To do: Look for "plan" in each line of the records, and copy the lines that have it.

[Start of Attachment]

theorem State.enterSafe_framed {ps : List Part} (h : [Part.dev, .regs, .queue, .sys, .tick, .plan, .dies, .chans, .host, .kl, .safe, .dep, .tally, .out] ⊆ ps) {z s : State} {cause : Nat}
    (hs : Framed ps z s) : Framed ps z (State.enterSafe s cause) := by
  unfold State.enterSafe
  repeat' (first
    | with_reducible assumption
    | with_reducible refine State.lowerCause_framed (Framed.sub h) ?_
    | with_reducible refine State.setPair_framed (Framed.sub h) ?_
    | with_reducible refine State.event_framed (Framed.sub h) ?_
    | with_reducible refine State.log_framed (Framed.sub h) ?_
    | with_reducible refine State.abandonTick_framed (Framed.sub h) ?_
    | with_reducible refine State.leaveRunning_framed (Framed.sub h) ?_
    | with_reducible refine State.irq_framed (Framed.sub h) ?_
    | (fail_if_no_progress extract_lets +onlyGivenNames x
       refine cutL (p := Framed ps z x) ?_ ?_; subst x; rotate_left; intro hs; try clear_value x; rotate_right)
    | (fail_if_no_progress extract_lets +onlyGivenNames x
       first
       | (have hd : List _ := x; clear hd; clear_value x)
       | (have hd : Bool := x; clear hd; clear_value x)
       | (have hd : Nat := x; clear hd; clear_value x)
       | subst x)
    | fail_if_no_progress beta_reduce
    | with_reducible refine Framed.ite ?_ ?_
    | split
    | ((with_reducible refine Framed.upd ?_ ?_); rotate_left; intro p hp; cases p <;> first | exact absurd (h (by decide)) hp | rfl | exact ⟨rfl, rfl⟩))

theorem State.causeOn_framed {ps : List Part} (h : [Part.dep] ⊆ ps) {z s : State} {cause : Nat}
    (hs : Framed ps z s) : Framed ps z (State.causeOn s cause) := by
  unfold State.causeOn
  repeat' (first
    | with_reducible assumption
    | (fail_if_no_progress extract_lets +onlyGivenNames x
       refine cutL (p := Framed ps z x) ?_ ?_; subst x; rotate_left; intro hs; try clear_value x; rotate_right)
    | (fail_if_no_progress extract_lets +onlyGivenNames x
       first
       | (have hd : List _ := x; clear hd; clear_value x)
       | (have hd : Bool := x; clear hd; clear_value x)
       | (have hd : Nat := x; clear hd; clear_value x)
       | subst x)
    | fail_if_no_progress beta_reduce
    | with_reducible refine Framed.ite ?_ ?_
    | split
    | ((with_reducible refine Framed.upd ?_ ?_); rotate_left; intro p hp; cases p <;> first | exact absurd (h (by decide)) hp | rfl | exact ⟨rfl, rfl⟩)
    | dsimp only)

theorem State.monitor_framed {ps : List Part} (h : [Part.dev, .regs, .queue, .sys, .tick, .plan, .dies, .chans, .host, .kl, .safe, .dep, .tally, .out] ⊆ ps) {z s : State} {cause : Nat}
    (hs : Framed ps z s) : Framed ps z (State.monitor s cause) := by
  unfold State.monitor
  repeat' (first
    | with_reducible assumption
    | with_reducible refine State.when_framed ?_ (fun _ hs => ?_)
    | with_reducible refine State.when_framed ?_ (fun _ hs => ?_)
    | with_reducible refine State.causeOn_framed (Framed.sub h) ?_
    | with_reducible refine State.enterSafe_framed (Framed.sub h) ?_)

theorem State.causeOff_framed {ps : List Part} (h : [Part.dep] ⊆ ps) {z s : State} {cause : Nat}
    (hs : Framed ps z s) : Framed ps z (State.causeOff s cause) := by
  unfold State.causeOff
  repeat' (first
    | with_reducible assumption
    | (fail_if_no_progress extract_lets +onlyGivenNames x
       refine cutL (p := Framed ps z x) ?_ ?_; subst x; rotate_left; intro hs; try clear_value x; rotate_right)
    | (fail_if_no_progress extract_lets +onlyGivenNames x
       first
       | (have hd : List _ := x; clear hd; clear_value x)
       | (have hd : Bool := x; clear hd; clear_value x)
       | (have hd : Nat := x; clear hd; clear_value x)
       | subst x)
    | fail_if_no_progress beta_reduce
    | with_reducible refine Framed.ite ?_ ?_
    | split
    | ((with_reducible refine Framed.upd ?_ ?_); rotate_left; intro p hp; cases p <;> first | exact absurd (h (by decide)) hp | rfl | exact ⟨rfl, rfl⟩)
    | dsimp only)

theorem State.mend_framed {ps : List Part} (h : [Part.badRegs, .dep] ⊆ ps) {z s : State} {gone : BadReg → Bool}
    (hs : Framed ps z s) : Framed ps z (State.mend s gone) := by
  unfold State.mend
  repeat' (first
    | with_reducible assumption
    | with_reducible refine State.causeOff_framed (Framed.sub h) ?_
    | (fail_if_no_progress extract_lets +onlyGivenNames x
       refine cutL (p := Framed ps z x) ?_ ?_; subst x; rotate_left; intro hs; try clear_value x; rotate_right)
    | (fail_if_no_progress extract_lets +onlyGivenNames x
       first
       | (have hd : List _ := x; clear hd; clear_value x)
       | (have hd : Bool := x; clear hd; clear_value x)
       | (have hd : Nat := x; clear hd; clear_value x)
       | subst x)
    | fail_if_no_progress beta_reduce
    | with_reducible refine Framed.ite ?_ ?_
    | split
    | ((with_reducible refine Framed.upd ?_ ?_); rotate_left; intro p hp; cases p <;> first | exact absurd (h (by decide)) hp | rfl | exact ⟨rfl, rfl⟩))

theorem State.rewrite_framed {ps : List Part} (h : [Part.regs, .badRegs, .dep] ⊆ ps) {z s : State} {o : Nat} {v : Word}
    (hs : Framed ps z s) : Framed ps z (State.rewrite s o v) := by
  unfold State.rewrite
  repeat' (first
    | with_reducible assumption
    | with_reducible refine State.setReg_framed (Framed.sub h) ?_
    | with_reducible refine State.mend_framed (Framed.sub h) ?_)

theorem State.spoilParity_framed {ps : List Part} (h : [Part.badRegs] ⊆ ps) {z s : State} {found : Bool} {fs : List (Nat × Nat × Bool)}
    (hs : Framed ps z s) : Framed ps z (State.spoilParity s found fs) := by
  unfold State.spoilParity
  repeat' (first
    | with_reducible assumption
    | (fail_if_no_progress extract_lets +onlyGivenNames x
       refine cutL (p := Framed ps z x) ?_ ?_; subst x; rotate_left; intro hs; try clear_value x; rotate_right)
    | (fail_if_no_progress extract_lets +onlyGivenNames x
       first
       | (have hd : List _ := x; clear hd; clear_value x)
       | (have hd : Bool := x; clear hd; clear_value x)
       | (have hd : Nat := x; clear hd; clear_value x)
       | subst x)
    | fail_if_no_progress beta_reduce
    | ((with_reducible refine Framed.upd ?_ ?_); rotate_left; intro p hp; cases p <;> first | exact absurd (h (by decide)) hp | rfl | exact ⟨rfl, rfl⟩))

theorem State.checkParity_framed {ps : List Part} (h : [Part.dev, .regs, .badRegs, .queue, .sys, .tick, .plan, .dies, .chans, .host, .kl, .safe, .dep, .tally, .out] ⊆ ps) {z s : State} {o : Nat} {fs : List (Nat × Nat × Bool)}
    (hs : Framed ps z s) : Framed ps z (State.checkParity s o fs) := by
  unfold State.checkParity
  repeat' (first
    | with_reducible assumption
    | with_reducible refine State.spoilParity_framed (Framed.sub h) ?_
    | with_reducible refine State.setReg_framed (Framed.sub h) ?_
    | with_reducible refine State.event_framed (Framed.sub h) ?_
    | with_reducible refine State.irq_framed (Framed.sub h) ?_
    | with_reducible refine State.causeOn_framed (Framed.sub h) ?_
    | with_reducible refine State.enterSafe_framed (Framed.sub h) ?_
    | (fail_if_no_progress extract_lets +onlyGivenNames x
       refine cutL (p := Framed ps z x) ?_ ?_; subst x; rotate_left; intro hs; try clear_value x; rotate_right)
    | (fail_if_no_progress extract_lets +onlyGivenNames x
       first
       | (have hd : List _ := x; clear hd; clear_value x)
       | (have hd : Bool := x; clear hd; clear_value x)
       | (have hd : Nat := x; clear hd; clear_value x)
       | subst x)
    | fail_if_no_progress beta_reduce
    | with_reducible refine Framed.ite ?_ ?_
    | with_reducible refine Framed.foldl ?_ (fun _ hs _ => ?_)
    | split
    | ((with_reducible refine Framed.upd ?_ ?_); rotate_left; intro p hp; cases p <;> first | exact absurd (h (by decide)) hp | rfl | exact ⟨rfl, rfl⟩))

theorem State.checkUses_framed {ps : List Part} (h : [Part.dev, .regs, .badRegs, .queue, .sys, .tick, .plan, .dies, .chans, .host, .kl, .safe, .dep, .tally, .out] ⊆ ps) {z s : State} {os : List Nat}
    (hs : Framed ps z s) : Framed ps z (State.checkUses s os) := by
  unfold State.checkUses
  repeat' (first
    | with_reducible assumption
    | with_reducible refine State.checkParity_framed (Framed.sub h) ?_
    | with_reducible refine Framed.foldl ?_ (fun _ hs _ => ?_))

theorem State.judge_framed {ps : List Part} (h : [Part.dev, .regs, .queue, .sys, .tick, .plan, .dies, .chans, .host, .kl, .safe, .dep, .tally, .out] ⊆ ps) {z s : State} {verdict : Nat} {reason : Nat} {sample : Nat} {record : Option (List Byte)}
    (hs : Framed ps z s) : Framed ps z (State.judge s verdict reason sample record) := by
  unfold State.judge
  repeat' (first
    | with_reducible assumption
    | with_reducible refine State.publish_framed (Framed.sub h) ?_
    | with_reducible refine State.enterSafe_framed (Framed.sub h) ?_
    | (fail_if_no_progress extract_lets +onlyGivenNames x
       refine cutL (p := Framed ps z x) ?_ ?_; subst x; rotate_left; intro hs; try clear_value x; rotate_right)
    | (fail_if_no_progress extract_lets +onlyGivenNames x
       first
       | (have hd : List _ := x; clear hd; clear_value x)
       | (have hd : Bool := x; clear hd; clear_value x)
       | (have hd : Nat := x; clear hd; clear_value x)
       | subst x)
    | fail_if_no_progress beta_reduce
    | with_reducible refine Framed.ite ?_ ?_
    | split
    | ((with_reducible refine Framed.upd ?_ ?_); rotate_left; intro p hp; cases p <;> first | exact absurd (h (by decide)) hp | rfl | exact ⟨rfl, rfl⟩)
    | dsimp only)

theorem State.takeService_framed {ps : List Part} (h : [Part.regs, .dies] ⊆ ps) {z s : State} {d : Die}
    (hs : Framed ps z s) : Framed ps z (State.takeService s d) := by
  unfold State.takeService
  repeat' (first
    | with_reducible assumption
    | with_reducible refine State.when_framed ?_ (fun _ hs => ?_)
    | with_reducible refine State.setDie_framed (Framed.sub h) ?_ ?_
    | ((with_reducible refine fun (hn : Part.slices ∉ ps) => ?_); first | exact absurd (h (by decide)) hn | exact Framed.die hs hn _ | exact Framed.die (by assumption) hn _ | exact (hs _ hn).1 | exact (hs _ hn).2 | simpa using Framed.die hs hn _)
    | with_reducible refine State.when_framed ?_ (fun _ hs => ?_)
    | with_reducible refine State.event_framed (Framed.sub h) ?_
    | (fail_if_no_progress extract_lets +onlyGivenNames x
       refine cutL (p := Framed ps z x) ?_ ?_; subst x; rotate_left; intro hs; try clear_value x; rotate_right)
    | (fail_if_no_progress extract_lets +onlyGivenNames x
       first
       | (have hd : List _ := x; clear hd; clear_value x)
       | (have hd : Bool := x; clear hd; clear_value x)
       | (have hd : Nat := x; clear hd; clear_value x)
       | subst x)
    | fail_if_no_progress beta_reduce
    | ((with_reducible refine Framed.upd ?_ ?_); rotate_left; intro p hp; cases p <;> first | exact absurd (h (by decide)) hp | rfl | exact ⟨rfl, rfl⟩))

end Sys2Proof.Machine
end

[End of Attachment]

Output below:
theorem State.enterSafe_framed {ps : List Part} (h : [Part.dev, .regs, .queue, .sys, .tick, .plan, .dies, .chans, .host, .kl, .safe, .dep, .tally, .out] ⊆ ps) {z s : State} {cause : Nat}
theorem State.monitor_framed {ps : List Part} (h : [Part.dev, .regs, .queue, .sys, .tick, .plan, .dies, .chans, .host, .kl, .safe, .dep, .tally, .out] ⊆ ps) {z s : State} {cause : Nat}
theorem State.checkParity_framed {ps : List Part} (h : [Part.dev, .regs, .badRegs, .queue, .sys, .tick, .plan, .dies, .chans, .host, .kl, .safe, .dep, .tally, .out] ⊆ ps) {z s : State} {o : Nat} {fs : List (Nat × Nat × Bool)}
theorem State.checkUses_framed {ps : List Part} (h : [Part.dev, .regs, .badRegs, .queue, .sys, .tick, .plan, .dies, .chans, .host, .kl, .safe, .dep, .tally, .out] ⊆ ps) {z s : State} {os : List Nat}
theorem State.judge_framed {ps : List Part} (h : [Part.dev, .regs, .queue, .sys, .tick, .plan, .dies, .chans, .host, .kl, .safe, .dep, .tally, .out] ⊆ ps) {z s : State} {verdict : Nat} {reason : Nat} {sample : Nat} {record : Option (List Byte)}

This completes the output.